-- ==== Sys2Proof/Machine/HostIf.lean ====
section
/-! DEFINITION. The commands of the host interface (12, 14 R514 to R518, 21 R677 to R682). -/

namespace Sys2Proof.Machine

/-- The host reaches a function's registers. -/
def fnUp (f : Nat) (d : Device) : Bool := hostUp d && fnExists f d.host

/-- SQ_TAIL_DOORBELL (12 R427, R431). -/
def execSqTailDoorbell (function queue : Nat) (tail : BitVec 12) (s : State) : Host.Outcome State Fault Refusal :=
  runDev (fun d => doIf (fnUp function d) (doorbell function queue tail.toNat (ringTail tail.toNat d.time.ticks)) d) s
/-- CQ_HEAD_DOORBELL (12 R427). -/
def execCqHeadDoorbell (function queue : Nat) (head : BitVec 12) (s : State) : Host.Outcome State Fault Refusal :=
  runDev (fun d => doIf (fnUp function d) (doorbell function queue head.toNat (ringHead head.toNat)) d) s

/-- DESCRIPTOR_FETCH (12 R433): `list` is the buffer list in host memory, `input` what lies at its in_addr. -/
def execDescriptorFetch (function queue : Nat) (descriptor list input : Bytes) (s : State) :
    Host.Outcome State Fault Refusal :=
  runDev (fun d => doIf (fetchTurn function queue d && decide (descriptor.length = descriptorSize d) &&
      !isCancel (izvi d) descriptor && fetchedNow function (requestOf (izvi d) descriptor list input).1 d)
    (takeDescriptor function queue (admitDescriptor function queue descriptor list input)) d) s

/-- A job of a queue's command whose input data is being read: dispatched, nothing staged (12 R454). -/
def inDecode (f q : Nat) (cid : BitVec 16) (j : Job) : Bool :=
  match j.origin, j.place with
  | .host g p c _ _ _, .core _ _ => decide (g = f) && decide (p = q) && decide (c = cid) && j.staged.isNone
  | _, _ => false
def countAer (d : Device) : Device := { d with host := { d.host with aer := d.host.aer + 1 } }
/-- A failed read of a buffer list: the command completes at fetch with 0x0119. -/
def failList (f q : Nat) (cid : BitVec 16) (d : Device) : Device :=
  takeDescriptor f q (fun _ d => refuseAtFetch f q cid 0x0119 (countAer d)) d
/-- A failed read of input data: the job is squashed with 0x0119, without a floor. -/
def failInput (f q : Nat) (cid : BitVec 16) (d : Device) : Device :=
  match d.gaffer.jobs.find? (inDecode f q cid) with
  | some j => dispatchAll (dropJob j.id 0x0119 (countAer d))
  | none => d
/-- HOST_READ_FAILURE (12 R454). -/
def execHostReadFailure (purpose : ReadPurpose) (function queue : Nat) (cid : BitVec 16) (s : State) :
    Host.Outcome State Fault Refusal :=
  runDev (fun d => match purpose with
    | .descriptor => doIf (fetchTurn function queue d) (fun d => queueFault function queue 2 (countAer (noteTurn function queue d))) d
    | .bufferList => doIf (fetchTurn function queue d && !fetchHeld d && !(queueOf function queue d).outstanding.any (fun o => o.cid == cid))
        (failList function queue cid) d
    | .input => doIf (fnUp function d) (failInput function queue cid) d) s

/-- The timer of a queue has run out (12 R438). -/
def coalesceDue (f q : Nat) (d : Device) : Bool :=
  let x := queueOf f q d
  decide (x.coalesceUs ≠ 0) && match x.firstUnsignalled with
    | some t => decide (t + usTicks * x.coalesceUs ≤ d.time.ticks)
    | none => false
/-- COALESCE_TIMER_EXPIRY (12 R438). -/
def execCoalesceTimerExpiry (function queue : Nat) (s : State) : Host.Outcome State Fault Refusal :=
  runDev (fun d => doIf (fnUp function d && coalesceDue function queue d) (fireDue function queue) d) s
/-- INT_ENABLE_SET (12 R438). -/
def execIntEnableSet (function queue : Nat) (s : State) : Host.Outcome State Fault Refusal :=
  runDev (fun d => doIf (fnUp function d) (setIntEnable function queue) d) s
/-- QUEUE_ENABLE_WRITE: a write of HST_Q_CFG (12 R457). -/
def execQueueEnableWrite (function queue : Nat) (value : Word) (s : State) : Host.Outcome State Fault Refusal :=
  runDev (fun d => doIf (fnUp function d) (writeQueueCfg function queue value) d) s

/-- MBX_FUNCTION_INFO (12 R440 type 0x01). -/
def execMbxFunctionInfo (function : Nat) (message : Bytes) (s : State) : Host.Outcome State Fault Refusal :=
  runDev (fun d => doIf (fnUp function d && decide (num message 0 1 = 0x01))
    (fun d => functionInfo function message (takePost function message d)) d) s
/-- MBX_RELAY_TO_MANAGER (12 R440 type 0x02, of a VF). -/
def execMbxRelayToManager (function : Nat) (message : Bytes) (s : State) : Host.Outcome State Fault Refusal :=
  runDev (fun d => doIf (fnUp function d && decide (num message 0 1 = 0x02) && decide (function ≠ 0))
    (fun d => relayToManager function message (takePost function message d)) d) s
/-- MBX_RELAY_TO_VF (12 R440 type 0x03, of the PF; R441). -/
def execMbxRelayToVf (message : Bytes) (s : State) : Host.Outcome State Fault Refusal :=
  runDev (fun d => doIf (fnUp 0 d && decide (num message 0 1 = 0x03))
    (fun d => relayToVf message (takePost 0 message d)) d) s
/-- MBX_OUT_VALID_CLEAR (12 R439). -/
def execMbxOutValidClear (function : Nat) (s : State) : Host.Outcome State Fault Refusal :=
  runDev (fun d => doIf (fnUp function d && (fnOf function d).outValid) (clearOutValid function) d) s
/-- A type that Yunante does not act on, from this function. -/
def otherType (f type : Nat) : Bool :=
  !(decide (type = 0x01) || (decide (type = 0x02) && decide (f ≠ 0)) || (decide (type = 0x03) && decide (f = 0)))
/-- MBX_OTHER_TYPE_IGNORED: ignored and counted (12 R440). -/
def execMbxOtherTypeIgnored (function : Nat) (message : Bytes) (s : State) : Host.Outcome State Fault Refusal :=
  runDev (fun d => doIf (fnUp function d && otherType function (num message 0 1))
    (fun d => fnCount function 7 (takePost function message d)) d) s

/-- FUNCTION_ENABLE (12 R444, R447). -/
def execFunctionEnable (function : Nat) (s : State) : Host.Outcome State Fault Refusal :=
  runDev (fun d => doIf (fnUp function d) (setEnable function) d) s
/-- FUNCTION_DISABLE (12 R445). -/
def execFunctionDisable (function : Nat) (s : State) : Host.Outcome State Fault Refusal :=
  runDev (fun d => doIf (fnUp function d) (clearEnable function) d) s
/-- QUIESCE_SET (12 R444). -/
def execQuiesceSet (function : Nat) (s : State) : Host.Outcome State Fault Refusal :=
  runDev (fun d => doIf (fnUp function d) (setQuiesce function) d) s
/-- QUIESCE_CLEAR (12 R444). -/
def execQuiesceClear (function : Nat) (s : State) : Host.Outcome State Fault Refusal :=
  runDev (fun d => doIf (fnUp function d) (clearQuiesce function) d) s
/-- FUNCTION_LEVEL_RESET (12 R421). -/
def execFunctionLevelReset (function : Nat) (s : State) : Host.Outcome State Fault Refusal :=
  runDev (fun d => doIf (fnUp function d) (resetFunction function) d) s
/-- VF_ENABLE_SET: NumVFs VFs exist from now (12 R420). -/
def execVfEnableSet (numVfs : Nat) (s : State) : Host.Outcome State Fault Refusal :=
  runDev (fun d => doIf (fnUp 0 d && decide (d.host.numVfs = 0) && decide (1 ≤ numVfs) && decide (numVfs ≤ totalVfs d))
    (enableVfs numVfs) d) s
/-- VF_ENABLE_CLEAR: every VF is drained and no longer exists (12 R421). -/
def execVfEnableClear (s : State) : Host.Outcome State Fault Refusal :=
  runDev (fun d => doIf (fnUp 0 d) (fun d =>
    let d := drainVfs d
    { d with host := { d.host with numVfs := 0 } }) d) s
/-- DRAIN_END (12 R446): when the function has no job left. -/
def execDrainEnd (function : Nat) (s : State) : Host.Outcome State Fault Refusal :=
  runDev (fun d => doIf (outOfReset d && started d && decide ((fnOf function d).mode = .draining) && drained function d)
    (endDrain function) d) s

/-- A word of an access control region entry (12 R458). -/
def setRegionWord (word : Nat) (v : Word) (r : AcuRegion) : AcuRegion :=
  match word with
  | 0 => { r with base := (r.base.extractLsb' 32 32) ++ (v.extractLsb' 12 20) ++ 0#12
                  write := v.getLsbD 2, read := v.getLsbD 1, valid := v.getLsbD 0 }
  | 1 => { r with base := v ++ (r.base.extractLsb' 0 32) }
  | 2 => { r with pages := v }
  | _ => r
def writeRegion (f r word : Nat) (v : Word) (d : Device) : Device :=
  setFn f (fun x => { x with regions := tabSet r (setRegionWord word v (tabGetD r {} x.regions)) x.regions }) d
/-- ACU_REGION_WRITE: by the manager, for any function (12 R449, R458). -/
def execAcuRegionWrite (function region word : Nat) (value : Word) (s : State) : Host.Outcome State Fault Refusal :=
  runDev (fun d => doIf (fnUp 0 d) (writeRegion function region word value) d) s
/-- PF_DEFAULT_CLEAR (12 R452). -/
def execPfDefaultClear (s : State) : Host.Outcome State Fault Refusal :=
  runDev (fun d => doIf (fnUp 0 d) (fun d => { d with host := { d.host with pfDefault := false } }) d) s
/-- PRING_CONS_WRITE: sweeps that wait on the ring go on (12 R443). -/
def execPringConsWrite (function : Nat) (cons : BitVec 12) (s : State) : Host.Outcome State Fault Refusal :=
  runDev (fun d => doIf (fnUp function d) (fun d =>
    resumeSweeps (modFn function (fun x => { x with pringCons := cons.toNat }) d)) d) s

/-- CANCEL (12 R434, R435; 21 R681). -/
def execCancel (function queue : Nat) (descriptor : Bytes) (s : State) : Host.Outcome State Fault Refusal :=
  runDev (fun d => doIf (fetchTurn function queue d && decide (descriptor.length = descriptorSize d) &&
      isCancel (izvi d) descriptor && !fetchHeld d)
    (takeDescriptor function queue (fun _ => admitCancel function queue descriptor)) d) s

/-! ### PERST_N (12 R422, 14 R502, R515) -/

/-- Every function that exists is drained. -/
def drainEvery (d : Device) : Device :=
  doEach ((d.host.fns.filter (fun p => fnExists p.1 d.host)).map (·.1)) (startDrain true) d
/-- PERST_N_ASSERTED: the link is down; after start every function is drained (12 R422). -/
def execPerstNAsserted (s : State) : Host.Outcome State Fault Refusal :=
  runDev (fun d =>
    let d := { d with pins := { d.pins with perstN := false, pfAnswer := .silent, perstRise := none } }
    doIf (outOfReset d && started d) drainEvery d) s
/-- PERST_N_DEASSERTED: the PF answers from 20 ms on (14 R514, R515). -/
def execPerstNDeasserted (s : State) : Host.Outcome State Fault Refusal :=
  runDev (fun d => { d with pins :=
    if d.pins.perstN then d.pins else { d.pins with perstN := true, perstRise := if outOfReset d then some d.time.ticks else none } }) s
/-- HOST_REGION_REINIT_END: the PF completes configuration requests normally (14 R515). -/
def execHostRegionReinitEnd (s : State) : Host.Outcome State Fault Refusal :=
  runDev (fun d => doIf (outOfReset d && started d && d.pins.perstN && decide (d.pins.pfAnswer = .retry))
    (fun d => { d with pins := { d.pins with pfAnswer := .normal } }) d) s

end Sys2Proof.Machine
end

:::::

Work request:
Give back exactly the lines of the listing, starting with the first and ending with the one bearing "d.time.ticks)) d) s". Add no other lines.

Response area:
-- ==== Sys2Proof/Machine/HostIf.lean ====
section
/-! DEFINITION. The commands of the host interface (12, 14 R514 to R518, 21 R677 to R682). -/

namespace Sys2Proof.Machine

/-- The host reaches a function's registers. -/
def fnUp (f : Nat) (d : Device) : Bool := hostUp d && fnExists f d.host

/-- SQ_TAIL_DOORBELL (12 R427, R431). -/
def execSqTailDoorbell (function queue : Nat) (tail : BitVec 12) (s : State) : Host.Outcome State Fault Refusal :=
  runDev (fun d => doIf (fnUp function d) (doorbell function queue tail.toNat (ringTail tail.toNat d.time.ticks)) d) s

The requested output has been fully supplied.